Records from a data collection
-- ==== Sys2Proof/Laws/State.lean ====
section
/-! SUPPORT. Each named update of the state, field by field. -/

namespace Sys2Proof.Machine

variable (s : State)

@[simp] theorem State.setStatus_params (v : Status) : (s.setStatus v).params = s.params := rfl
@[simp] theorem State.setStatus_status (v : Status) : (s.setStatus v).status = v := rfl
@[simp] theorem State.setStatus_irqEn (v : Status) : (s.setStatus v).irqEn = s.irqEn := rfl
@[simp] theorem State.setStatus_arg (v : Status) : (s.setStatus v).arg = s.arg := rfl
@[simp] theorem State.setStatus_result (v : Status) : (s.setStatus v).result = s.result := rfl
@[simp] theorem State.setStatus_inp (v : Status) : (s.setStatus v).inp = s.inp := rfl
@[simp] theorem State.setStatus_out (v : Status) : (s.setStatus v).out = s.out := rfl
@[simp] theorem State.setStatus_freq (v : Status) : (s.setStatus v).freq = s.freq := rfl
@[simp] theorem State.setStatus_tree (v : Status) : (s.setStatus v).tree = s.tree := rfl
@[simp] theorem State.setStatus_eng (v : Status) : (s.setStatus v).eng = s.eng := rfl
@[simp] theorem State.setStatus_sched (v : Status) : (s.setStatus v).sched = s.sched := rfl
@[simp] theorem State.setStatus_reads (v : Status) : (s.setStatus v).reads = s.reads := rfl
@[simp] theorem State.setStatus_draws (v : Status) : (s.setStatus v).draws = s.draws := rfl

@[simp] theorem State.setIrqEn_params (v : IrqEn) : (s.setIrqEn v).params = s.params := rfl
@[simp] theorem State.setIrqEn_status (v : IrqEn) : (s.setIrqEn v).status = s.status := rfl
@[simp] theorem State.setIrqEn_irqEn (v : IrqEn) : (s.setIrqEn v).irqEn = v := rfl
@[simp] theorem State.setIrqEn_arg (v : IrqEn) : (s.setIrqEn v).arg = s.arg := rfl
@[simp] theorem State.setIrqEn_result (v : IrqEn) : (s.setIrqEn v).result = s.result := rfl
@[simp] theorem State.setIrqEn_inp (v : IrqEn) : (s.setIrqEn v).inp = s.inp := rfl
@[simp] theorem State.setIrqEn_out (v : IrqEn) : (s.setIrqEn v).out = s.out := rfl
@[simp] theorem State.setIrqEn_freq (v : IrqEn) : (s.setIrqEn v).freq = s.freq := rfl
@[simp] theorem State.setIrqEn_tree (v : IrqEn) : (s.setIrqEn v).tree = s.tree := rfl
@[simp] theorem State.setIrqEn_eng (v : IrqEn) : (s.setIrqEn v).eng = s.eng := rfl
@[simp] theorem State.setIrqEn_sched (v : IrqEn) : (s.setIrqEn v).sched = s.sched := rfl
@[simp] theorem State.setIrqEn_reads (v : IrqEn) : (s.setIrqEn v).reads = s.reads := rfl
@[simp] theorem State.setIrqEn_draws (v : IrqEn) : (s.setIrqEn v).draws = s.draws := rfl

@[simp] theorem State.setArg_params (v : Word) : (s.setArg v).params = s.params := rfl
@[simp] theorem State.setArg_status (v : Word) : (s.setArg v).status = s.status := rfl
@[simp] theorem State.setArg_irqEn (v : Word) : (s.setArg v).irqEn = s.irqEn := rfl
@[simp] theorem State.setArg_arg (v : Word) : (s.setArg v).arg = v := rfl
@[simp] theorem State.setArg_result (v : Word) : (s.setArg v).result = s.result := rfl
@[simp] theorem State.setArg_inp (v : Word) : (s.setArg v).inp = s.inp := rfl
@[simp] theorem State.setArg_out (v : Word) : (s.setArg v).out = s.out := rfl
@[simp] theorem State.setArg_freq (v : Word) : (s.setArg v).freq = s.freq := rfl
@[simp] theorem State.setArg_tree (v : Word) : (s.setArg v).tree = s.tree := rfl
@[simp] theorem State.setArg_eng (v : Word) : (s.setArg v).eng = s.eng := rfl
@[simp] theorem State.setArg_sched (v : Word) : (s.setArg v).sched = s.sched := rfl
@[simp] theorem State.setArg_reads (v : Word) : (s.setArg v).reads = s.reads := rfl
@[simp] theorem State.setArg_draws (v : Word) : (s.setArg v).draws = s.draws := rfl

Exercise requirements >> With the first line being the one containing "(s.setIrqEn v).tree = s.tree := rfl" and the last line the one containing "(s.setArg v).result = s.result := rfl", transcribe exactly the lines above that fall in that range.

Solution >>
@[simp] theorem State.setIrqEn_tree (v : IrqEn) : (s.setIrqEn v).tree = s.tree := rfl
@[simp] theorem State.setIrqEn_eng (v : IrqEn) : (s.setIrqEn v).eng = s.eng := rfl
@[simp] theorem State.setIrqEn_sched (v : IrqEn) : (s.setIrqEn v).sched = s.sched := rfl
@[simp] theorem State.setIrqEn_reads (v : IrqEn) : (s.setIrqEn v).reads = s.reads := rfl
@[simp] theorem State.setIrqEn_draws (v : IrqEn) : (s.setIrqEn v).draws = s.draws := rfl

@[simp] theorem State.setArg_params (v : Word) : (s.setArg v).params = s.params := rfl
@[simp] theorem State.setArg_status (v : Word) : (s.setArg v).status = s.status := rfl
@[simp] theorem State.setArg_irqEn (v : Word) : (s.setArg v).irqEn = s.irqEn := rfl
@[simp] theorem State.setArg_arg (v : Word) : (s.setArg v).arg = v := rfl
@[simp] theorem State.setArg_result (v : Word) : (s.setArg v).result = s.result := rfl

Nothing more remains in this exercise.